Items listed in a dataset:
Start of Block
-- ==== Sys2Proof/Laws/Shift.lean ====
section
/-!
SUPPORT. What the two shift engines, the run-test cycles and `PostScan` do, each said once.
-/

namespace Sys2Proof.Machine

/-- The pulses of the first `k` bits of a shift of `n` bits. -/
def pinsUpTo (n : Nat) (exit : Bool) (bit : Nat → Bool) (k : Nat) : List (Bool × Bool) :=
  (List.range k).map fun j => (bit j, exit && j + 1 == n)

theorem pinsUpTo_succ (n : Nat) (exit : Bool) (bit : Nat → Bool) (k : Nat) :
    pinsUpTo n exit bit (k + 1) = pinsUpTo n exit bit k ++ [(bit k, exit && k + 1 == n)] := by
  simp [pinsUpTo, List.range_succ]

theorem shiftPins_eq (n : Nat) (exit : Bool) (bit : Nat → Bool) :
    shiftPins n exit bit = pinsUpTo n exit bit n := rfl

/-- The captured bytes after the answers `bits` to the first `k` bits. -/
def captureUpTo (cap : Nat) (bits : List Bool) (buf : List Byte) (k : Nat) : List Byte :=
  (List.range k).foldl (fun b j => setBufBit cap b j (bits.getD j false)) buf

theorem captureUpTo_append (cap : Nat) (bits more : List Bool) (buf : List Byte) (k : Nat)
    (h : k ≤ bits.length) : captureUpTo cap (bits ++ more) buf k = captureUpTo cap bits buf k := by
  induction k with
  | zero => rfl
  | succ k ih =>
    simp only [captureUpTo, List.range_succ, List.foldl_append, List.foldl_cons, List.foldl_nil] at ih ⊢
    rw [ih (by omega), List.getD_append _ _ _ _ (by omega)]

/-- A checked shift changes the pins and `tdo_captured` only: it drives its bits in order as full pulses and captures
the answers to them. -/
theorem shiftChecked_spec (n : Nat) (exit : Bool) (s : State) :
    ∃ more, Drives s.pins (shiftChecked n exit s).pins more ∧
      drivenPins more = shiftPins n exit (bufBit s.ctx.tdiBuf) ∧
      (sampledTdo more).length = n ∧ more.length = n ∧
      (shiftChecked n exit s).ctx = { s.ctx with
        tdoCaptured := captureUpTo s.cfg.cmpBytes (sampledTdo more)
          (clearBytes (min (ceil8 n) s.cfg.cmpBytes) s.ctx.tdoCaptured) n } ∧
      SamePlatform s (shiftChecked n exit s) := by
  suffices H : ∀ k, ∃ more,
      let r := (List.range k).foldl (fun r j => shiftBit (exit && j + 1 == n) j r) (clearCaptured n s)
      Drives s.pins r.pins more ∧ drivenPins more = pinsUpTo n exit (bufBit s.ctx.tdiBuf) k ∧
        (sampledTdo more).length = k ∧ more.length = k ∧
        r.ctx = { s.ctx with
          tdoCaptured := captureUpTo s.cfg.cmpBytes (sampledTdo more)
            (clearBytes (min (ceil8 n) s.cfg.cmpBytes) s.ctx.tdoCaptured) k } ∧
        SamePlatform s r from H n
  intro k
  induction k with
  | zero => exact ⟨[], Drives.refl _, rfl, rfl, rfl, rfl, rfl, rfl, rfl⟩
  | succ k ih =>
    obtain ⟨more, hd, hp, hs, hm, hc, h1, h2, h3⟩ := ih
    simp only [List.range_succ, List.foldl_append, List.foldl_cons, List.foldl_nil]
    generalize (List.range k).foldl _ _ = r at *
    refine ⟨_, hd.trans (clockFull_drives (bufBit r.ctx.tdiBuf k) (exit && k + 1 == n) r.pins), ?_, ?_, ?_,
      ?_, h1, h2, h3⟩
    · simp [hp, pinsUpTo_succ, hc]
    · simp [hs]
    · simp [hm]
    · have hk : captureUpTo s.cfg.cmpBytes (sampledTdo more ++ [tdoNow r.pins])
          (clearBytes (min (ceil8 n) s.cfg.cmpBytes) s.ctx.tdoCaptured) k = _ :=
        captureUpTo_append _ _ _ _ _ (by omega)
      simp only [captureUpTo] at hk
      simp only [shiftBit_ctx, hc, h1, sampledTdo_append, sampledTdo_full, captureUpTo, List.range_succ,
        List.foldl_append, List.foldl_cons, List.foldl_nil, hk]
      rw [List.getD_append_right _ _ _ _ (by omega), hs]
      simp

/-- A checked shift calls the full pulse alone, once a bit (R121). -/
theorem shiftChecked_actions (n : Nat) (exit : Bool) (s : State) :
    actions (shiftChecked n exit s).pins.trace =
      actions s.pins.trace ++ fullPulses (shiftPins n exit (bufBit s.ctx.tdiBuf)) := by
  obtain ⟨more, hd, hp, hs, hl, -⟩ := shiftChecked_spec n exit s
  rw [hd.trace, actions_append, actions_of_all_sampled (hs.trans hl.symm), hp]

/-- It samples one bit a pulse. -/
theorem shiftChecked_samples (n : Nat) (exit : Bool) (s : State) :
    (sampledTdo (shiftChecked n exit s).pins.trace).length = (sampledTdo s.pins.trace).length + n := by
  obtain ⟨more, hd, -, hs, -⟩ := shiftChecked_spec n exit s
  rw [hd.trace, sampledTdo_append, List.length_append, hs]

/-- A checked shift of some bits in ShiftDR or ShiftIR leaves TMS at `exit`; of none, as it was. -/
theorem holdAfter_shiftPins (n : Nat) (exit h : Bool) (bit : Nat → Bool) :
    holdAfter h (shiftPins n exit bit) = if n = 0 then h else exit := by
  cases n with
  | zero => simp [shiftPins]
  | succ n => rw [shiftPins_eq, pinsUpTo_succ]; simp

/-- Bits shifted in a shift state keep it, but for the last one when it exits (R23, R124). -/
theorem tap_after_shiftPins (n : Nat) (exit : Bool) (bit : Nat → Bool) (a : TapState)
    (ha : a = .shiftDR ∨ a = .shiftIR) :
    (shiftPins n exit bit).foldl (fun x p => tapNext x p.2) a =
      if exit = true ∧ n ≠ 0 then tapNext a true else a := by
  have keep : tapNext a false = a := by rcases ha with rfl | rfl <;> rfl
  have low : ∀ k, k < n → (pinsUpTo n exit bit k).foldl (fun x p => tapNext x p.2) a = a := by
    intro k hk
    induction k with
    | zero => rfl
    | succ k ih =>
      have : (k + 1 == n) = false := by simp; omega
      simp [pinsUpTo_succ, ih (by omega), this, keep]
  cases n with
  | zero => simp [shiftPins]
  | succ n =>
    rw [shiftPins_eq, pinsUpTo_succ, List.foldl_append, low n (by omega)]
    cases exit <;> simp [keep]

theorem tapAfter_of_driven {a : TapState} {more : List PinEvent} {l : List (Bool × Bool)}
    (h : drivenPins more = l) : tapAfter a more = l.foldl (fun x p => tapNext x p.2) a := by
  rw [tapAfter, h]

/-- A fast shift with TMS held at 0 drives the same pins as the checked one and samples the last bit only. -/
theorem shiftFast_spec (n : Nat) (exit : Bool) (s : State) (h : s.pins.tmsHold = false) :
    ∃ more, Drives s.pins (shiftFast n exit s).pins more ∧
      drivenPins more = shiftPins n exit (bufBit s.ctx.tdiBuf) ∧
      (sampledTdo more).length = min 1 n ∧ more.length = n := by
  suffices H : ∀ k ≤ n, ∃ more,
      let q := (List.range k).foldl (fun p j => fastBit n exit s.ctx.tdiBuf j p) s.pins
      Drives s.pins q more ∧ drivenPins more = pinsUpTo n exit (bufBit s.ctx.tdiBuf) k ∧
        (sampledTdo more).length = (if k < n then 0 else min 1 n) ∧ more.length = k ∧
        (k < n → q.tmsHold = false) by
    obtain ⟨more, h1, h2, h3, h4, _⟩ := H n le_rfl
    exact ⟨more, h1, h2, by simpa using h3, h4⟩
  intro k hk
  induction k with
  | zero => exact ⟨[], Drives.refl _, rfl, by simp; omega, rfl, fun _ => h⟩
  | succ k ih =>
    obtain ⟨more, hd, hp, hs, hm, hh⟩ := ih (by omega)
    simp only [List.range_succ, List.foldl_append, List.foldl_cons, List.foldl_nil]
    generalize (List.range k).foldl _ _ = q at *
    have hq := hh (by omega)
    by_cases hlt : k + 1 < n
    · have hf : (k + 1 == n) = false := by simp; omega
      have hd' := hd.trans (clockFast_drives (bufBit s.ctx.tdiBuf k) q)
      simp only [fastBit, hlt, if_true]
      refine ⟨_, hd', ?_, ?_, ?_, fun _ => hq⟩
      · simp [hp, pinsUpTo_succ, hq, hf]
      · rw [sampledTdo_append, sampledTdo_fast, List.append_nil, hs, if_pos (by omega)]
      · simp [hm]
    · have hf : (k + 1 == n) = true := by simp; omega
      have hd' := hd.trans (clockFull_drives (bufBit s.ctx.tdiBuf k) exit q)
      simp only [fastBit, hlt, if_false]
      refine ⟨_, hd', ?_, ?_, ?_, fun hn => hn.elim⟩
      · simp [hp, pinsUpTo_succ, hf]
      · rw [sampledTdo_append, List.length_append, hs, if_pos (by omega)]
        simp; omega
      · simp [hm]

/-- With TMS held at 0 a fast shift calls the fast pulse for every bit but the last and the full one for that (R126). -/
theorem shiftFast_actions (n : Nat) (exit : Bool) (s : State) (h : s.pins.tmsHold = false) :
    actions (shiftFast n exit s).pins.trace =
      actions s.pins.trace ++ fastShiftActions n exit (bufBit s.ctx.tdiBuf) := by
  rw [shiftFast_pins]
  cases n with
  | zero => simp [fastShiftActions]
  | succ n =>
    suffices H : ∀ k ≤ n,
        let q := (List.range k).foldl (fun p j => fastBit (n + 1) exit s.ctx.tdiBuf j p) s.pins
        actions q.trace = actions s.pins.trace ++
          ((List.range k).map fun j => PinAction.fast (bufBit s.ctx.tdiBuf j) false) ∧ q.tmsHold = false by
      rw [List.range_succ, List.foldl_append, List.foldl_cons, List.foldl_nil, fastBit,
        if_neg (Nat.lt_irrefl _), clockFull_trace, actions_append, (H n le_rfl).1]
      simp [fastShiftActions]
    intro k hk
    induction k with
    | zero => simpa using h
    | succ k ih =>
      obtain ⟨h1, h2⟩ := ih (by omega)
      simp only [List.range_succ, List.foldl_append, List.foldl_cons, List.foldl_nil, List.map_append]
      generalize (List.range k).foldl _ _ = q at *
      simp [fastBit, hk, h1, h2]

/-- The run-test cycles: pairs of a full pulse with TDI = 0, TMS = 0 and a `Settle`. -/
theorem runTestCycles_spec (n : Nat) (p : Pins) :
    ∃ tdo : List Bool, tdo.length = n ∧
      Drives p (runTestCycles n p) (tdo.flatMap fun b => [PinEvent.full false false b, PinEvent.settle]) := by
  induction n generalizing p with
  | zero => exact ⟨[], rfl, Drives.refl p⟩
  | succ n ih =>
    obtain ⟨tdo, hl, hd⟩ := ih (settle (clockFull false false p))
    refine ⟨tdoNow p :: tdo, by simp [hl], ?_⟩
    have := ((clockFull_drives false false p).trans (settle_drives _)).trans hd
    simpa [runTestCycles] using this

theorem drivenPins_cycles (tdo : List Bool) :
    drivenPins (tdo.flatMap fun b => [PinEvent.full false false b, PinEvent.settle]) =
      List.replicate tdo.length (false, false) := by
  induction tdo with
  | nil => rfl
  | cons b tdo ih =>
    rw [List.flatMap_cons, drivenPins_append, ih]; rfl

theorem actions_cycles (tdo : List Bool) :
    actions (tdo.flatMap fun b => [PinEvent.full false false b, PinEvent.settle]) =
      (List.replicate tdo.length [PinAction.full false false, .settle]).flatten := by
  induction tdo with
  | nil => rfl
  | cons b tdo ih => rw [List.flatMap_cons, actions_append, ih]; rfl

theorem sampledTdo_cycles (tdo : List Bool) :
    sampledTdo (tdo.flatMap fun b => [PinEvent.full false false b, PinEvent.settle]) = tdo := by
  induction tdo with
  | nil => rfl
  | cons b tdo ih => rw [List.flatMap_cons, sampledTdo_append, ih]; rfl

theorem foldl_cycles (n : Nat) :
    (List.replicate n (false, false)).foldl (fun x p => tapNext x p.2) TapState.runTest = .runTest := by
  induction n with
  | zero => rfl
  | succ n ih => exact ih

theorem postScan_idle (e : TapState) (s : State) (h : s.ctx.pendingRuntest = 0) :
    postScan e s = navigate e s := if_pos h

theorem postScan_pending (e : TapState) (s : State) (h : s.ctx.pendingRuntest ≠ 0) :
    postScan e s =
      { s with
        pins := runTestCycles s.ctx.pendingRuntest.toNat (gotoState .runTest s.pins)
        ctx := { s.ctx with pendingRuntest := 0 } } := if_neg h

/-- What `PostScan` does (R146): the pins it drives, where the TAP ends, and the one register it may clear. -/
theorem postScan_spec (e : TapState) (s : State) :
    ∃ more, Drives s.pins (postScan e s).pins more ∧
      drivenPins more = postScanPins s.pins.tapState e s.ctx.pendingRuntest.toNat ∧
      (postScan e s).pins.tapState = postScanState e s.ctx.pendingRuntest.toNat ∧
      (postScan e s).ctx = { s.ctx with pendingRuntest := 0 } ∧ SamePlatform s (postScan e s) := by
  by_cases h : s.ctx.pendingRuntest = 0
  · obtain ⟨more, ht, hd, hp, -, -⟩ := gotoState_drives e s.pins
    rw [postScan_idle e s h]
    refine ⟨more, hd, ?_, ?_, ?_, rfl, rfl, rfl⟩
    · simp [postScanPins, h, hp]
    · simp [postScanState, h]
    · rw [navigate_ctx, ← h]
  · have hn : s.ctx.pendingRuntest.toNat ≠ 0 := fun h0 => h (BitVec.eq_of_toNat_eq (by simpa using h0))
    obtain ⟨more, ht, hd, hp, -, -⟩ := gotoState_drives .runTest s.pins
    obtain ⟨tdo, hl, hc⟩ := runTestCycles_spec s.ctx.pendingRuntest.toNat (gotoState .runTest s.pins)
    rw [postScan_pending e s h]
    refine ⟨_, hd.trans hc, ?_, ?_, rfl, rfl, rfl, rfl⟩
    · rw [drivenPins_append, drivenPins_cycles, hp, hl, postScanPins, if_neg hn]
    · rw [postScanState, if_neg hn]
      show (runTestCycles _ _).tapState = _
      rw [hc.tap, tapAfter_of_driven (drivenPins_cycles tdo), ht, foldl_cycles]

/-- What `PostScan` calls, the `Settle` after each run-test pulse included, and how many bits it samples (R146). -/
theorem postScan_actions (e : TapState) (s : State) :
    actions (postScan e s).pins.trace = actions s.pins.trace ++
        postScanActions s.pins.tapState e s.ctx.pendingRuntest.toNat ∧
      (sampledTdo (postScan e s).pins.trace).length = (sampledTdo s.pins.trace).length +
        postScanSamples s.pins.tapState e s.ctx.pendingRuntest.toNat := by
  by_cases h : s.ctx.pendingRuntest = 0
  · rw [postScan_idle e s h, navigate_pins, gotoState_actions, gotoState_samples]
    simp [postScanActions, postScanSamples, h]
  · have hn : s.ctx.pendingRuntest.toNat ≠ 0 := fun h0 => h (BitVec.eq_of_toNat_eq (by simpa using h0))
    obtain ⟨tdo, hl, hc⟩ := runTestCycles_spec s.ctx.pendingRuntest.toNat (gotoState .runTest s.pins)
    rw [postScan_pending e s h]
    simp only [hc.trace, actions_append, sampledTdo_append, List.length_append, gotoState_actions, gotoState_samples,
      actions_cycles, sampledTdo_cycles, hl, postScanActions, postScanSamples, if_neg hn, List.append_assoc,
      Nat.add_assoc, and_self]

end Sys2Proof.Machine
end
End of Block
Task brief: The entries above hold a line with "actions s.pins.trace ++ fastShiftActions" and a later line with "let q := (List.range k).foldl (fun p j => fastBit (n". Write out exactly those lines and all lines between, nothing more.

Answer section:
      actions s.pins.trace ++ fastShiftActions n exit (bufBit s.ctx.tdiBuf) := by
  rw [shiftFast_pins]
  cases n with
  | zero => simp [fastShiftActions]
  | succ n =>
    suffices H : ∀ k ≤ n,
        let q := (List.range k).foldl (fun p j => fastBit (n + 1) exit s.ctx.tdiBuf j p) s.pins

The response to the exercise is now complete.